◆ Work request
The line containing "(hstack : ∀ n tier, loc = .stack" marks the end: output every line of the data up to it, and that line too, exactly as written.

____

-- ==== Sys2Proof/Proofs/Reads.lean ====
section
/-! PROOF. The commands that read a record answer it whole, in the codes of R218 (R8, R15, R44, R65, R83, R97, R105, R136, R171,
R188, R195). -/

namespace Sys2Proof.Machine

/-! ## Result bytes (R218) -/

theorem byte1_eq (n : Nat) : byte1 n = [BitVec.ofNat 8 n] := rfl

theorem boolByte_eq (b : Bool) : boolByte b = [if b then 1#8 else 0#8] := by cases b <;> rfl

theorem Phase.byte_eq (p : Phase) : byte1 p.num = [if p = .opened then 1#8 else 0#8] := by cases p <;> rfl

/-- A vector's list holds its records in the order of their numbers. -/
theorem toList_eq_range_map {α : Type} {n : Nat} (v : Vector α n) (d : α) :
    v.toList = (List.range n).map (fun i => getOr v i d) := by
  refine List.ext_getElem (by simp) fun i h1 h2 => ?_
  have hi : i < n := by simpa using h1
  simp [getOr_lt _ _ _ hi]

/-- R44: the positions of a bed in their order. -/
theorem BedRecord.table_bytes (b : BedRecord) :
    b.table.toList.flatMap optHandleBytes = (List.range 8).flatMap (fun n => optHandleBytes (b.at n)) := by
  rw [toList_eq_range_map b.table none, List.flatMap_map]
  rfl

/-- R195: the live records are counted slot by slot. -/
theorem Yard.liveCount_eq (y : Yard) :
    y.liveCount = ((List.range 1024).filter (fun n => (y.pieceAt n).isSome)).length := by
  unfold Yard.liveCount
  rw [toList_eq_range_map y.pieces ⟨0, none⟩, List.countP_map, List.countP_eq_length_filter]
  rfl

/-- R8, R218: the location of a piece with its position, tier or place. -/
theorem place_bytes {y : Yard} {h : Handle} {loc : Location} {place : List Byte}
    (hbed : ∀ b n, loc = .bed b n → place = [0#8, BitVec.ofNat 8 b, BitVec.ofNat 8 n])
    (hhook : ∀ k, loc = .hook k → place = [1#8, BitVec.ofNat 8 k])
    (hlane : ∀ l, loc = .lane l → place = [2#8, BitVec.ofNat 8 l, BitVec.ofNat 8 ((y.lane l).pieces.idxOf h + 1)])
    (hstack : ∀ n tier, loc = .stack n tier → place = [3#8, BitVec.ofNat 8 n, BitVec.ofNat 8 tier])
    (htruck : ∀ n tier, loc = .truck n tier → place = [4#8, BitVec.ofNat 8 n, BitVec.ofNat 8 tier]) :
    locationBytes loc ++ placeBytes y h loc = place := by
  cases loc with
  | bed b n => rw [hbed b n rfl]; rfl
  | hook k => rw [hhook k rfl]; rfl
  | lane l => rw [hlane l rfl]; rfl
  | stack n tier => rw [hstack n tier rfl]; rfl
  | truck n tier => rw [htruck n tier rfl]; rfl

/-- R136, R218: the source of a ticket with its position or tier. -/
theorem source_bytes {loc : Option Location} {source : List Byte}
    (hbed : ∀ b n, loc = some (.bed b n) → source = [0#8, BitVec.ofNat 8 b, BitVec.ofNat 8 n])
    (hhook : ∀ k, loc = some (.hook k) → source = [1#8, BitVec.ofNat 8 k])
    (hlane : ∀ l, loc = some (.lane l) → source = [2#8, BitVec.ofNat 8 l])
    (hstack : ∀ n tier, loc = some (.stack n tier) → source = [3#8, BitVec.ofNat 8 n, BitVec.ofNat 8 tier])
    (htruck : ∀ n tier, loc = some (.truck n tier) → source = [4#8, BitVec.ofNat 8 n, BitVec.ofNat 8 tier])
    (hnone : loc = none → source = [Config.absentKind, 0xFF#8]) : sourceBytes loc = source := by
  cases loc with
  | none => rw [hnone rfl]; rfl
  | some loc =>
    cases loc with
    | bed b n => rw [hbed b n rfl]; rfl
    | hook k => rw [hhook k rfl]; rfl
    | lane l => rw [hlane l rfl]; rfl
    | stack n tier => rw [hstack n tier rfl]; rfl
    | truck n tier => rw [htruck n tier rfl]; rfl

/-- R136, R218: the destination of a ticket. -/
theorem dest_bytes {d : Option Dest} {dest : List Byte}
    (hstack : ∀ n, d = some (.stack n) → dest = [3#8, BitVec.ofNat 8 n])
    (hlane : ∀ l, d = some (.lane l) → dest = [2#8, BitVec.ofNat 8 l])
    (htruck : ∀ n, d = some (.truck n) → dest = [4#8, BitVec.ofNat 8 n])
    (hbay : ∀ bay, d = some (.bay bay) → dest = [6#8, BitVec.ofNat 8 bay])
    (hnone : d = none → dest = [Config.absentKind, 0xFF#8]) : destBytes d = dest := by
  cases d with
  | none => rw [hnone rfl]; rfl
  | some d =>
    cases d with
    | stack n => rw [hstack n rfl]; rfl
    | lane l => rw [hlane l rfl]; rfl
    | truck n => rw [htruck n rfl]; rfl
    | bay bay => rw [hbay bay rfl]; rfl

/-- R171: the claim of a crane, or an indication that it is empty. -/
theorem claim_bytes {c : Option Interval} {claim : List Byte}
    (hsome : ∀ b, c = some b → claim = [BitVec.ofNat 8 b.lo, BitVec.ofNat 8 b.hi])
    (hnone : c = none → claim = [0xFF#8, 0xFF#8]) : claimBytes c = claim := by
  cases c with
  | none => rw [hnone rfl]; rfl
  | some b => rw [hsome b rfl]; rfl

/-- R171: the stage order of a crane. -/
theorem stage_bytes {o : Option StageOrder} {stage : List Byte}
    (hsome : ∀ b, o = some b → stage = [BitVec.ofNat 8 b.kind.num, BitVec.ofNat 8 b.seq])
    (hnone : o = none → stage = [Config.absentKind, Config.absentSequence]) : stageBytes o = stage := by
  cases o with
  | none => rw [hnone rfl]; rfl
  | some b => rw [hsome b rfl]; rfl

/-- R171: the report timer of a crane. -/
theorem timer_bytes {t : Option Timer} {timer : Byte} (hsome : ∀ m, t = some m → timer = BitVec.ofNat 8 m.minutes)
    (hnone : t = none → timer = Config.stoppedTimer) : timerBytes t = [timer] := by
  cases t with
  | none => rw [hnone rfl]; rfl
  | some m => rw [hsome m rfl]; rfl

/-! ## The answers -/

/-- A read of a record in range answers its fields. -/
theorem exec_read {i : Instr} {hd : Header} {c : Command} {s : State} {n bound : Nat} {fields fields' : List Byte}
    (h : i.command? = some (hd, c)) (hs : s.ready) (hc : ∀ q, c ≠ .find q)
    (hr : runCommand c s.plant = if bound ≤ n then refuse .range s.plant else accept fields s.plant) (hn : n < bound)
    (hf : fields = fields') : exec i s = .next (s.accepted hd c fields' s.plant) := by
  rw [if_neg (Nat.not_le.mpr hn), hf] at hr
  exact exec_accepted h hs hc hr

/-- A read of a record out of range is refused. -/
theorem refuses_read {i : Instr} {hd : Header} {c : Command} {s : State} {n bound : Nat} {fields : List Byte}
    (h : i.command? = some (hd, c)) (hs : s.ready) (hc : ∀ q, c ≠ .find q)
    (hr : runCommand c s.plant = if bound ≤ n then refuse .range s.plant else accept fields s.plant) (hn : bound ≤ n) :
    refuses i s .range [] := by
  rw [if_pos hn] at hr
  exact refuses_of_run h hs hc hr

/-- Settles O53: each read is refused for a number out of range or a stale handle; else its fields are those listed. -/
theorem readsShowEveryRecord : Obligations.ReadsShowEveryRecord := by
  refine ⟨fun hd i s hs => ⟨?_, ?_, ?_, ?_, ?_, ?_, ?_, ?_⟩, fun hd i h s hs =>
    ⟨?_, ?_, ?_, ?_, ?_, ?_, ?_, ?_, ?_, ?_, ?_, ?_⟩⟩
  · exact refuses_read rfl hs (by simp) rfl
  · exact refuses_read rfl hs (by simp) rfl
  · exact refuses_read rfl hs (by simp) rfl
  · exact refuses_read rfl hs (by simp) rfl
  -- READ BED, READ STACK, READ LANE, READ ORDER
  · rintro hi b rfl
    refine exec_read rfl hs (by simp) rfl hi ?_
    rw [BedRecord.table_bytes]
    simp [byte1_eq]
  · rintro hi r proj rfl rfl
    refine exec_read rfl hs (by simp) rfl hi ?_
    simp [stackFields, byte1_eq, handlesBytes, claimListBytes, weightOf]
  · rintro hi l rfl
    refine exec_read rfl hs (by simp) rfl hi ?_
    simp [byte1_eq, handlesBytes]
  · rintro hi t rfl
    refine exec_read rfl hs (by simp) rfl hi ?_
    simp [byte1_eq, handlesBytes]
  · exact refuses_read rfl hs (by simp) rfl
  · exact fun hi => ⟨refuses_read rfl hs (by simp) rfl hi, refuses_read rfl hs (by simp) rfl hi⟩
  · exact refuses_read rfl hs (by simp) rfl
  · intro hp
    refine refuses_of_run (c := .readPiece h) rfl hs (by simp) ?_
    simp [runCommand, xReadPiece, hp, refuse]
  · intro ht
    refine refuses_of_run (c := .readMove h) rfl hs (by simp) ?_
    simp [runCommand, xReadMove, ht, refuse]
  -- READ PIECE
  · intro p place hp hbed hhook hlane hstack htruck
    refine exec_accepted (c := .readPiece h) rfl hs (by simp) ?_
    have hplace := place_bytes hbed hhook hlane hstack htruck
    simp only [runCommand, xReadPiece, hp, pieceFields, ← hplace]
    simp [handleBytes, handleNum, markBytes, byte1_eq, boolByte_eq, releasable]
  -- READ MOVE
  · intro t source dest ht hb hh hl hst htr hn dst dl dtr db dn
    refine exec_accepted (c := .readMove h) rfl hs (by simp) ?_
    simp only [runCommand, xReadMove, ht, ticketFields, source_bytes hb hh hl hst htr hn, dest_bytes dst dl dtr db dn]
    simp [byte1_eq, boolByte_eq]
  -- READ CLASS, READ PLAN, READ INTAKE
  · rintro hi c rfl
    refine exec_read rfl hs (by simp) rfl hi ?_
    simp [byte1_eq]
  · rintro hi r segment rfl hseg
    refine exec_read rfl hs (by simp) rfl hi ?_
    have hsegment : segmentBytes = segment := funext fun g => (hseg g).symm
    simp [planFields, byte1_eq, hsegment]
  · rintro hi r rfl
    refine exec_read rfl hs (by simp) rfl hi ?_
    simp [byte1_eq]
  -- READ CRANE
  · rintro hi c claim stage timer rfl hc hcn hst hstn htm htmn
    refine exec_read rfl hs (by simp) rfl hi ?_
    unfold craneFields
    rw [claim_bytes (c := (s.plant.yard.arb i).claim) hc hcn, stage_bytes hst hstn, timer_bytes htm htmn]
    simp [byte1_eq, boolByte_eq]
  -- READ WORKS
  · intro live hlive
    rw [← Yard.liveCount_eq] at hlive
    refine exec_accepted (c := .readWorks) rfl hs (by simp) ?_
    simp only [runCommand, xReadWorks, ← hlive, Phase.byte_eq]
    cases s.plant.works.stop <;> simp [byte1_eq]

end Sys2Proof.Machine
end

____

◆ Response to the task
-- ==== Sys2Proof/Proofs/Reads.lean ====
section
/-! PROOF. The commands that read a record answer it whole, in the codes of R218 (R8, R15, R44, R65, R83, R97, R105, R136, R171,
R188, R195). -/

namespace Sys2Proof.Machine

/-! ## Result bytes (R218) -/

theorem byte1_eq (n : Nat) : byte1 n = [BitVec.ofNat 8 n] := rfl

theorem boolByte_eq (b : Bool) : boolByte b = [if b then 1#8 else 0#8] := by cases b <;> rfl

theorem Phase.byte_eq (p : Phase) : byte1 p.num = [if p = .opened then 1#8 else 0#8] := by cases p <;> rfl

/-- A vector's list holds its records in the order of their numbers. -/
theorem toList_eq_range_map {α : Type} {n : Nat} (v : Vector α n) (d : α) :
    v.toList = (List.range n).map (fun i => getOr v i d) := by
  refine List.ext_getElem (by simp) fun i h1 h2 => ?_
  have hi : i < n := by simpa using h1
  simp [getOr_lt _ _ _ hi]

/-- R44: the positions of a bed in their order. -/
theorem BedRecord.table_bytes (b : BedRecord) :
    b.table.toList.flatMap optHandleBytes = (List.range 8).flatMap (fun n => optHandleBytes (b.at n)) := by
  rw [toList_eq_range_map b.table none, List.flatMap_map]
  rfl

/-- R195: the live records are counted slot by slot. -/
theorem Yard.liveCount_eq (y : Yard) :
    y.liveCount = ((List.range 1024).filter (fun n => (y.pieceAt n).isSome)).length := by
  unfold Yard.liveCount
  rw [toList_eq_range_map y.pieces ⟨0, none⟩, List.countP_map, List.countP_eq_length_filter]
  rfl

/-- R8, R218: the location of a piece with its position, tier or place. -/
theorem place_bytes {y : Yard} {h : Handle} {loc : Location} {place : List Byte}
    (hbed : ∀ b n, loc = .bed b n → place = [0#8, BitVec.ofNat 8 b, BitVec.ofNat 8 n])
    (hhook : ∀ k, loc = .hook k → place = [1#8, BitVec.ofNat 8 k])
    (hlane : ∀ l, loc = .lane l → place = [2#8, BitVec.ofNat 8 l, BitVec.ofNat 8 ((y.lane l).pieces.idxOf h + 1)])
    (hstack : ∀ n tier, loc = .stack n tier → place = [3#8, BitVec.ofNat 8 n, BitVec.ofNat 8 tier])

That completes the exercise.